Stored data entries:
------------------------
-- ==== Sys2Proof/Laws/FrameAuthorise.lean ====
section
/-! SUPPORT. Frames of the operations of Machine/Authorise.lean: the units each of them may change. -/

namespace Sys2Proof.Machine

theorem updAuth_frame (n : Fin 16) (f : AuthHold → AuthHold) (b : Block) :
    Block.Only [.auth] b (updAuth n f b) := by
  unfold updAuth
  with_reducible
    refine .set_auth ?_ _ (by decide)
    exact .refl _ _

theorem admitSession_frame (n : Fin 16) (b : Block) :
    Block.Only [.arb, .btn, .cwy, .cwyX, .dmp, .hic, .imd, .imdG, .key, .lau, .legal, .lsw, .plc, .plcCfg, .qmg, .saf, .safX, .sess, .slt] b (admitSession n b) := by
  unfold admitSession
  with_reducible
    refine .step (openItems_frame ..) (by decide) ?_
    refine .step (enterPhase_frame ..) (by decide) ?_
    refine .step (updSess_frame ..) (by decide) ?_
    exact .refl _ _

theorem useDecision_frame (n : Fin 16) (b : Block) :
    Block.Only [.arb, .auth, .bri, .btn, .cwy, .cwyX, .dmp, .hic, .imd, .imdG, .key, .lau, .legal, .lsw, .pea, .plc, .plcCfg, .qmg, .saf, .safX, .sess, .slt, .veh] b (useDecision n b).1 := by
  unfold useDecision
  with_reducible
    try lift_lets
    intro xx
    clear_value xx
    try lift_lets
    intro xx
    refine Block.Only.viaVar xx ?_ (fun _ => ?_) <;> [simp only [xx]; clear_value xx]
    refine .step (admitSession_frame ..) (by decide) ?_
    refine .step (updAuth_frame ..) (by decide) ?_
    exact .refl _ _
    refine .iteFst _ ?_ ?_
    refine .step (stopSession_frame ..) (by decide) ?_
    refine .step (updAuth_frame ..) (by decide) ?_
    exact .refl _ _
    refine .iteFst _ ?_ ?_
    assumption
    refine .iteFst _ ?_ ?_
    refine .step (reserve_frame ..) (by decide) ?_
    assumption
    refine .step (updAuth_frame ..) (by decide) ?_
    refine .step (reserve_frame ..) (by decide) ?_
    exact .refl _ _

theorem enterAuthorising_frame (n : Fin 16) (b : Block) :
    Block.Only [.arb, .auth, .bri, .btn, .cwy, .cwyX, .dmp, .hic, .imd, .imdG, .key, .lau, .legal, .lsw, .pea, .plc, .plcCfg, .qmg, .saf, .safX, .sess, .slt, .veh] b (enterAuthorising n b) := by
  unfold enterAuthorising
  with_reducible
    try lift_lets
    intro xx
    refine Block.Only.viaVar xx ?_ (fun _ => ?_) <;> [simp only [xx]; clear_value xx]
    refine .step (enterPhase_frame ..) (by decide) ?_
    exact .refl _ _
    refine .ite _ ?_ ?_
    refine .step (useDecision_frame ..) (by decide) ?_
    assumption
    assumption

theorem authHoldExpired_frame (n : Fin 16) (b : Block) :
    Block.Only [.arb, .auth, .btn, .hic, .pea, .prior, .tide] b (authHoldExpired n b) := by
  unfold authHoldExpired
  with_reducible
    try lift_lets
    intro xx
    clear_value xx
    refine .ite _ ?_ ?_
    refine .atInstant (by decide) (by decide) (fun _ _ => ?_) ?_
    refine .step (irqLog_frame ..) (by decide) ?_
    refine .step (updAuth_frame ..) (by decide) ?_
    assumption
    exact .refl _ _
    exact .refl _ _

theorem sltAuthorise_frame (m : Fin 4) (b : Block) :
    Block.Only (Part.but [.tide, .snaps, .barrier, .fab, .d2d, .cross, .met, .acc, .pq, .slu, .sluCnt, .mlk, .vehCfg, .v2g, .v2gCfg, .rcm, .rcmTest, .pf, .backup, .hp, .pnl, .frames, .nfc, .rst, .upd, .dbg, .settings, .newSettings, .legalSet, .updRec, .kept, .prior]) b (sltAuthorise m b) := by
  unfold sltAuthorise
  with_reducible
    try lift_lets
    intro xx
    clear_value xx
    try lift_lets
    intro xx
    clear_value xx
    try lift_lets
    intro xx
    clear_value xx
    try lift_lets
    intro xx
    clear_value xx
    refine .checked (by decide) (by decide) (fun _ _ => ?_) ?_
    try lift_lets
    intro xx
    refine Block.Only.viaPair xx ?_ (fun _ => ?_) <;> [simp only [xx]; clear_value xx]
    refine .step (useDecision_frame ..) (by decide) ?_
    refine .step (updAuth_frame ..) (by decide) ?_
    assumption
    refine .ite _ ?_ ?_
    refine .ite _ ?_ ?_
    refine .step (ok_frame ..) (by decide) ?_
    assumption
    refine .step (refuse_frame ..) (by decide) ?_
    assumption
    refine .step (ok_frame ..) (by decide) ?_
    refine .step (updAuth_frame ..) (by decide) ?_
    assumption
    exact .refl _ _

end Sys2Proof.Machine
end

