theorem v2gGetSession_frame (m : Fin 4) (b : Block) :
    Block.Only [.mbx, .rpl] b (v2gGetSession m b) := by
  unfold v2gGetSession
  with_reducible
    try lift_lets
    intro xx
    clear_value xx
    refine .checked (by decide) (by decide) (fun _ _ => ?_) ?_
    refine .step (ok_frame ..) (by decide) ?_
    assumption
    exact .refl _ _

theorem v2gClearCounts_frame (m : Fin 4) (b : Block) :
    Block.Only [.mbx, .rpl, .v2g] b (v2gClearCounts m b) := by
  unfold v2gClearCounts
  with_reducible
    refine .step (ok_frame ..) (by decide) ?_
    refine .forAll (fun _ _ _ => ?_) _ ?_
    refine .step (updV2g_frame ..) (by decide) ?_
    assumption
    exact .refl _ _

end Sys2Proof.Machine
end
------------------------
> [PROMPT]: Your answer should be only a number: how many lines in the records hold the word "tide".

> [ANSWER FOR THIS EXERCISE]: 2